-- ==== Sys2Proof/WellFormed.lean ====
section
/-! DEFINITION. Which instructions have an encoding: the field ranges of spec/30_encoding.md R58, R59, R61 and the
status an event was delivered with (R65, R66, R67), under a configuration. -/

namespace Sys2Proof

/-- `sr` carries the named status `st` (spec/30_encoding.md R65). -/
abbrev carries (c : Config) (st : Status) (sr : Byte) : Prop :=
  sr &&& c.statusMask = c.statusEnc.code st

/-- The fields of an instruction are in range. -/
def Instr.wf (c : Config) : Instr → Bool
  | .transmit _ data => decide (data.length ≤ 255)
  | .cmdReserved op _ => decide (7 ≤ op.toNat)
  | .evtBuserr sr => decide (carries c .buserr sr)
  | .evtStart sr => decide (carries c .start sr)
  | .evtRstart sr => decide (carries c .rstart sr)
  | .evtSlawAck sr => decide (carries c .slawAck sr)
  | .evtSlawNack sr => decide (carries c .slawNack sr)
  | .evtTxdAck sr => decide (carries c .txdAck sr)
  | .evtTxdNack sr => decide (carries c .txdNack sr)
  | .evtArbLost sr => decide (carries c .arbLost sr)
  | .evtSlarAck sr => decide (carries c .slarAck sr)
  | .evtSlarNack sr => decide (carries c .slarNack sr)
  | .evtRxdAck sr _ => decide (carries c .rxdAck sr)
  | .evtRxdNack sr _ => decide (carries c .rxdNack sr)
  | .evtNoinfo sr => decide (carries c .noinfo sr)
  | .evtUnlisted sr => decide (∀ st ∈ Status.all, ¬ carries c st sr)
  | .init => true
  | .isready => true
  | .read _ _ _ => true
  | .geterr => true
  | .getrxlen => true
  | .getrxbyte _ => true
  | .sendStart => true
  | .sendStop => true
  | .sendTransmit _ => true
  | .sendAck => true
  | .sendNack => true
  | .initCw => true
  | .reset => true

end Sys2Proof
end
# # # #
* WORK TO BE COMPLETED:
Each entry above needs to be returned exactly as written.

* TASK RESPONSE:
-- ==== Sys2Proof/WellFormed.lean ====
section
/-! DEFINITION. Which instructions have an encoding: the field ranges of spec/30_encoding.md R58, R59, R61 and the
status an event was delivered with (R65, R66, R67), under a configuration. -/

namespace Sys2Proof

/-- `sr` carries the named status `st` (spec/30_encoding.md R65). -/
abbrev carries (c : Config) (st : Status) (sr : Byte) : Prop :=
  sr &&& c.statusMask = c.statusEnc.code st

/-- The fields of an instruction are in range. -/
def Instr.wf (c : Config) : Instr → Bool
  | .transmit _ data => decide (data.length ≤ 255)
  | .cmdReserved op _ => decide (7 ≤ op.toNat)
  | .evtBuserr sr => decide (carries c .buserr sr)
  | .evtStart sr => decide (carries c .start sr)
  | .evtRstart sr => decide (carries c .rstart sr)
  | .evtSlawAck sr => decide (carries c .slawAck sr)
  | .evtSlawNack sr => decide (carries c .slawNack sr)
  | .evtTxdAck sr => decide (carries c .txdAck sr)
  | .evtTxdNack sr => decide (carries c .txdNack sr)
  | .evtArbLost sr => decide (carries c .arbLost sr)
  | .evtSlarAck sr => decide (carries c .slarAck sr)
  | .evtSlarNack sr => decide (carries c .slarNack sr)
  | .evtRxdAck sr _ => decide (carries c .rxdAck sr)
  | .evtRxdNack sr _ => decide (carries c .rxdNack sr)
  | .evtNoinfo sr => decide (carries c .noinfo sr)
  | .evtUnlisted sr => decide (∀ st ∈ Status.all, ¬ carries c st sr)
  | .init => true
  | .isready => true
  | .read _ _ _ => true
  | .geterr => true
  | .getrxlen => true
  | .getrxbyte _ => true
  | .sendStart => true
  | .sendStop => true
  | .sendTransmit _ => true
  | .sendAck => true
  | .sendNack => true
  | .initCw => true
  | .reset => true

end Sys2Proof
end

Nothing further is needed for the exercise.